Hi and welcome to the Forum! For ease of reference, my answers are in red against your questions:



chelsea01 said:


> Hi
> This is my first post.
> Myself,my wife and my daughter have been coming to Cyprus for many years.
> We are hoping to move full time to Cyprus next year.
> ...


----------



## chelsea01 (Nov 24, 2019)

Thankyou for your response to my questions.
If I cannot arrange everything needed for the move by Aug/Sept 2020.This allows for the 90day residence needed.
Does anyone know what the criteria will be for moving after this date?
Do I need to prove a certain amount of funds I have at my disposal?

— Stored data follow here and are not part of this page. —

/-- The flow of the outbound queue: a pause mark pauses output; a resume mark ends the pause, and the head begins; a
frame sent leaves the queue and the next begins unless output is paused; a reply that waited enters where there is room,
and its request leaves: where the count of requests so falls to 2 while self-paused, the self-pause ends with a resume
mark. Nothing else changes. That a frame sent while none is being sent, and a reply entering while none waits, change
nothing is the model's choice (DESIGN CHOICE, log entry 3). -/
def Obligations.OutboundQueueFlows : Prop :=
  ∀ s : State,
    (settled s = true →
      exec .hostPauseMark s = .next { s with host := { s.host with paused := true } }
      ∧ exec .hostResumeMark s =
          .next { s with host := { s.host with
            paused := false, sending := s.host.sending || !s.host.outbound.isEmpty } }
      ∧ (s.host.sending = false → exec .outboundFrameSent s = .next s)
      ∧ (∀ f rest, s.host.sending = true → s.host.outbound = f :: rest →
        exec .outboundFrameSent s =
          .next { s with host := { s.host with
            outbound := rest, sending := !s.host.paused && !rest.isEmpty } })
      ∧ exec .replyEntersOutbound s = .next s)
    ∧ (∀ f, s.host.serving = .replyWaits f → s.host.outbound.length < 32 →
      exec .replyEntersOutbound s = .next { s with host := { s.host with
        outbound := s.host.outbound ++ [f], requests := s.host.requests.drop 1, serving := .free
        sending := s.host.sending || !s.host.paused
        selfPaused := s.host.selfPaused && decide (s.host.requests.length ≠ 3)
        lastMark := if s.host.selfPaused = true ∧ s.host.requests.length = 3 then some .resume
          else s.host.lastMark } })

/-! ## Time (R67, R98, R99, R102, R112, R126–R128, R148, R168, R179, R194) -/

/-- TICK, nothing being due: each asserted stop request books the tick to its section's first holder, or to unattributed
time without one; the escalation timers fall by 1 outside PAUSE, the stale timer always, and the delay, refresh and
probe timers in RUN; the tick count rises by 1. -/
def Obligations.TickTaken : Prop :=
  ∀ s : State, settled s = true →
    ∃ t, exec .tick s = .next t
      ∧ t = { s with
          calls := t.calls, stops := t.stops, shift := t.shift, equations := t.equations
          refreshTimer := if s.mode = .run then s.refreshTimer.map (· - 1) else s.refreshTimer
          boards := t.boards, fields := t.fields
          staleTimer := s.staleTimer.map (· - 1), tenths := s.tenths + 1 }
      ∧ (∀ n, 1 ≤ n → n ≤ 4 → pick t.stops n =
          if (pick s.stops n).request = true ∧ (pick s.stops n).holdOrder = [] then
            { pick s.stops n with unattributed := min 999999 ((pick s.stops n).unattributed + 1) }
          else pick s.stops n)
      ∧ t.calls = s.calls.map (fun c => { c with
          heldTime := [1, 2, 3, 4].foldl (fun held n =>
            if (pick s.stops n).request = true ∧ (pick s.stops n).holdOrder.head? = some c.number then
              min 999999 (held + 1) else held) c.heldTime
          timer := if s.shiftState = .pause then c.timer else c.timer.map (· - 1) })
      ∧ (∀ i, 1 ≤ i → i ≤ 48 → pick t.equations i =
          if s.mode = .run then { pick s.equations i with timer := (pick s.equations i).timer.map (· - 1) }
          else pick s.equations i)
      ∧ (∀ b, 1 ≤ b → b ≤ 8 → pick t.boards b = { pick s.boards b with
          queue := (pick t.boards b).queue, owed := (pick t.boards b).owed
          probeTimer := if s.mode = .run then (pick s.boards b).probeTimer.map (· - 1)
            else (pick s.boards b).probeTimer })
      ∧ (∀ b f, 1 ≤ b → b ≤ 8 → 1 ≤ f → f ≤ 12 → pick (pick t.fields b) f =
          { pick (pick s.fields b) f with last := (pick (pick t.fields b) f).last })

/-- The shift account at a TICK, nothing being due: in WORK and OVERTIME the working time rises, the fraction rises
while the target is below the volume (the unit it may fill is due at once: DESIGN CHOICE, log entry 1), and a defined
section gains andon-stop time while its request is asserted, other-stop time while it is released and its run level
INACTIVE; the remaining time falls in WORK and PAUSE; nothing else of the shift changes, and in NONE, where no shift is
present, none comes to be. -/
def Obligations.TickAccrues : Prop :=
  ∀ s : State, settled s = true → (s.shift = none → ∃ t, exec .tick s = .next t ∧ t.shift = none) ∧ ∀ sh : Shift,
    s.shift = some sh → ∃ t sh', exec .tick s = .next t ∧ t.shift = some sh'
      ∧ (s.shiftState = .none → sh' = sh)
      ∧ (s.shiftState = .pause → sh' = { sh with remaining := sh.remaining.map (· - 1) })
      ∧ (s.shiftState = .work ∨ s.shiftState = .overtime →
        sh' = { sh with
          worked := min 999999 (sh.worked + 1)
          fraction := if sh.target < sh.volume then sh.fraction + 1 else sh.fraction
          remaining := if s.shiftState = .work then sh.remaining.map (· - 1) else sh.remaining
          andonStop := sh'.andonStop, otherStop := sh'.otherStop }
        ∧ ∀ n, 1 ≤ n → n ≤ 4 →
          pick sh'.andonStop n =
            (if (s.sectionDef n).isSome = true ∧ (pick s.stops n).request = true then
              min 999999 (pick sh.andonStop n + 1) else pick sh.andonStop n)
          ∧ pick sh'.otherStop n =
            (if (s.sectionDef n).isSome = true ∧ (pick s.stops n).request = false ∧ runLevel s n = some false then
              min 999999 (pick sh.otherStop n + 1) else pick sh.otherStop n))

/-- TARGET UNIT DUE: a fraction that fills the takt raises the target by one and falls by the takt, and is 0 where the
target reaches the volume; where none is filled nothing changes. PERIOD END: a remaining time of 0 brings the next
period of the plan with its length and its kind, or OVERTIME after the last, and with a new shift state the zone
announcements; at any other it changes nothing. That these are commands of their own, and change nothing where nothing
is due, is the model's choice (DESIGN CHOICE, log entries 1 and 3). -/
def Obligations.TargetUnitAndPeriodTaken : Prop :=
  ∀ (s : State) (sh : Shift), s.shift = some sh →
    (sh.takt ≤ sh.fraction → sh.target < sh.volume →
      ∃ t, exec .targetUnitDue s = .next t
        ∧ sameButShown { s with shift := some { sh with
            target := sh.target + 1
            fraction := if sh.target + 1 = sh.volume then 0 else sh.fraction - sh.takt } } t
        ∧ t.host = s.host)
    ∧ (sh.fraction < sh.takt ∨ sh.volume ≤ sh.target → exec .targetUnitDue s = .next s)
    ∧ (∀ i, sh.fraction < sh.takt ∨ sh.volume ≤ sh.target → sh.remaining = some 0 → sh.index = some i →
      ∃ t, exec .periodEnd s = .next t
        ∧ sameButShown { s with shift := t.shift, shiftState := t.shiftState, loopA := t.loopA, loopB := t.loopB } t
        ∧ loopsAnnounce s t
        ∧ (∀ p, sh.plan[i]? = some p → t.shiftState = p.kind.toShift
          ∧ t.shift = some { sh with index := some (i + 1), remaining := some (p.minutes * 600) })
        ∧ (sh.plan[i]? = none → t.shiftState = .overtime
          ∧ t.shift = some { sh with index := none, remaining := none }))
    ∧ (sh.fraction < sh.takt ∨ sh.volume ≤ sh.target → sh.remaining ≠ some 0 → exec .periodEnd s = .next s)

/-- SECOND ROLLOVER after the tenth tick: the time of day rises by 1, from 86399 to 0, and the tick count is 0; before
it nothing changes (the model's choice: DESIGN CHOICE, log entries 1 and 3). BLINK TURN, nothing being due: FAST turns,
and every fourth turn SLOW turns too. -/
def Obligations.SecondAndBlinkTaken : Prop :=
  ∀ s : State,
    (s.tenths = 10 →
      ∃ t, exec .secondRollover s = .next t ∧ t.host = s.host ∧ t.equations = s.equations ∧ t.flags = s.flags
        ∧ t.relays = s.relays ∧ t.tunes = s.tunes
        ∧ sameButShown { s with
            timeOfDay := if s.timeOfDay < 86399 then s.timeOfDay + 1 else 0, tenths := 0 } t)
    ∧ (s.tenths < 10 → exec .secondRollover s = .next s)
    ∧ (settled s = true →
      ∃ t, exec .blinkTurn s = .next t
        ∧ t = { s with
            blinkFast := !s.blinkFast
            blinkSlow := if 3 ≤ s.blinkPhase then !s.blinkSlow else s.blinkSlow
            blinkPhase := if 3 ≤ s.blinkPhase then 0 else s.blinkPhase + 1
            equations := t.equations, flags := t.flags, relays := t.relays, tunes := t.tunes }
        ∧ (s.mode = .config → t.equations = s.equations ∧ t.flags = s.flags ∧ t.relays = s.relays
          ∧ t.tunes = s.tunes))

/-- ESCALATION TIMER EXPIRY: the first call, in arrival order, whose timer has expired climbs one level; its timer is
loaded with the ladder's delay of the next level, or removed at the last. With none expired nothing changes. That one
command takes the first expiry alone, and that it changes nothing with none, are the model's choices (DESIGN CHOICE, log
entries 1 and 3). -/
def Obligations.EscalationTaken : Prop :=
  ∀ s : State,
    (∀ c, s.calls.find? (fun c => c.timer == some 0) = some c → s.callOf c.number = some c →
      ∃ t now, exec .escalationTimerExpiry s = .next t
        ∧ now = { c with level := c.level + 1, timer := now.timer }
        ∧ (∀ l, ladderOf s c.cls = some l → now.timer =
            if c.level + 1 < l.levels then some (pick l.delays (c.level + 2)) else none)
        ∧ (ladderOf s c.cls = none → now.timer = none)
        ∧ sameButShown { s with calls := withRecord s c now, stations := t.stations } t
        ∧ lampFollows c s t)
    ∧ (s.calls.find? (fun c => c.timer == some 0) = none → exec .escalationTimerExpiry s = .next s)

/-- EQUATION DELAY EXPIRY: one pass takes the expiry of every equation whose delay timer has expired (the timer removed,
the output true for an ON-DELAY, false for an OFF-DELAY or a PULSE). What an equation may do besides, after its expiry
if it has one, is to take an edge of its raw value through its delay: it does so where a flag or relay that it reads has
changed, and not where no lower equation changes. Only the equation unit and its outputs may change, and the flags,
relays and tune channels follow the outputs. With none expired nothing changes (the model's choice: DESIGN CHOICE, log
entry 3; that the expiry is a command of its own: log entry 1). The raw value a pass computes: a first term sets the
chain to its operand, negated in the NOT forms; a later one combines its operand into the chain by its operation; a list
is true where one of the chains that ELSE divides it into is; and a group stands in its list as an operand of the
group's value would. -/
def Obligations.EquationDelayTaken : Prop :=
  ∀ s : State,
    (∀ i d, 1 ≤ i → i ≤ 48 → s.equationDef i = some d → (pick s.equations i).timer = some 0 →
      (∀ j, 1 ≤ j → j < i → s.equationDef j = none ∨ (pick s.equations j).timer ≠ some 0) →
      ∃ t, exec .equationDelayExpiry s = .next t
        ∧ t = { s with equations := t.equations, flags := t.flags, relays := t.relays, tunes := t.tunes }
        ∧ (∀ j, 1 ≤ j → j < i → pick t.equations j = pick s.equations j)
        ∧ pick t.equations i = { pick s.equations i with
            timer := none
            output := match d.delay with
              | .none => (pick s.equations i).output
              | .onDelay _ => true
              | .offDelay _ => false
              | .pulse _ => false }
        ∧ (s.mode = .run → configCheck s.defs = none → outputsFollow s → outputsFollow t)
        ∧ (∀ j, 1 ≤ j → j ≤ 48 →
          (s.equationDef j = none → pick t.equations j = pick s.equations j)
          ∧ ∀ x e, s.equationDef j = some x →
            e = (if (pick s.equations j).timer = some 0 then takeExpiry x.delay (pick s.equations j)
              else pick s.equations j) →
            pick t.equations j = takeRaw x.delay e (pick t.equations j).raw
            ∧ ((∀ k, 1 ≤ k → k < j → pick t.equations k = pick s.equations k) → pick t.equations j = e)
            ∧ (s.mode = .run → configCheck s.defs = none →
              ((pick t.equations j).raw = (pick s.equations j).raw ∨ (pick t.equations j).raw = rawValue t x.terms)
              ∧ ((∃ f, 1 ≤ f ∧ f ≤ 32 ∧ x.reads (.flag f) = true ∧ pick t.flags f ≠ pick s.flags f)
                  ∨ (∃ r, 1 ≤ r ∧ r ≤ 8 ∧ x.reads (.relay r) = true ∧ pick t.relays r ≠ pick s.relays r) →
                (pick t.equations j).raw = rawValue t x.terms))))
    ∧ ((∀ j, 1 ≤ j → j ≤ 48 → s.equationDef j = none ∨ (pick s.equations j).timer ≠ some 0) →
      exec .equationDelayExpiry s = .next s)
    ∧ (∀ op x, rawValue s [.operand op x] = (op.negates != operandValue s x))
    ∧ (∀ ts op x c v, balanced ts → oneChain ts 0 → ts ≠ [] → c = rawValue s ts → v = operandValue s x →
      rawValue s (ts ++ [.operand op x]) = match op with
        | .and => c && v
        | .andNot => c && !v
        | .or => c || v
        | .orNot => c || !v
        | .xor => c != v
        | .xorNot => c == v)
    ∧ (∀ a b, balanced a → balanced b → rawValue s (a ++ .elseChain :: b) = (rawValue s a || rawValue s b))
    ∧ (∀ before op ts x after, balanced ts → rawValue s ts = operandValue s x →
      rawValue s (before ++ .group op :: (ts ++ .endGroup :: after)) = rawValue s (before ++ .operand op x :: after))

thankyou for your assistance.


----------



## Shotokan101 (Mar 29, 2019)

https://www.justlanded.com/english/Cyprus/Cyprus-Guide/Visas-Permits/Temporary-Residence-Permits


----------



## nhowarth (Dec 6, 2017)

Shotokan101 said:


> https://www.justlanded.com/english/Cyprus/Cyprus-Guide/Visas-Permits/Temporary-Residence-Permits


Temporary Residence Permits (MVIS3) only apply to third country nationals (not EU Citizens.) See http://www.moi.gov.cy/moi/CRMD/crmd.nsf/All/6537752D9FC166A0C2257D2C00382AD7?OpenDocument&print

EU Citizens planning to remain in Cyprus must apply for a MEU1 Registration Certificate _*within four months of their arrival*_. See http://www.moi.gov.cy/moi/CRMD/crmd.nsf/All/69E690A161D174D6C2257D2C0045750B?OpenDocument

Chelsea needs to apply as soon as he arrives - does not have to wait for 90 days.

Regards


----------



## chelsea01 (Nov 24, 2019)

This Brexit business is a pain in the whatsit.
So to hopefully clarify as long as I apply for residency before the end 2020. I will along with my family be ok to live in Cyprus as an EU resident?

Thankyou for your prompt responses in helping to put my mind at rest.


----------



## Shotokan101 (Mar 29, 2019)

chelsea01 said:


> This Brexit business is a pain in the whatsit.
> So to hopefully clarify as long as I apply for residency before the end 2020. I will along with my family be ok to live in Cyprus as an EU resident?
> 
> Thankyou for your prompt responses in helping to put my mind at rest.


Hope Nigel or someone can clarify that as I am still not sure that it's quite as simple as that - by which I mean that I fear that there might still be some dependancy on a reciprocal agreement with UK for Cypriots.....


----------



## nhowarth (Dec 6, 2017)

Shotokan101 said:


> Hope Nigel or someone can clarify that as I am still not sure that it's quite as simple as that - by which I mean that I fear that there might still be some dependancy on a reciprocal agreement with UK for Cypriots.....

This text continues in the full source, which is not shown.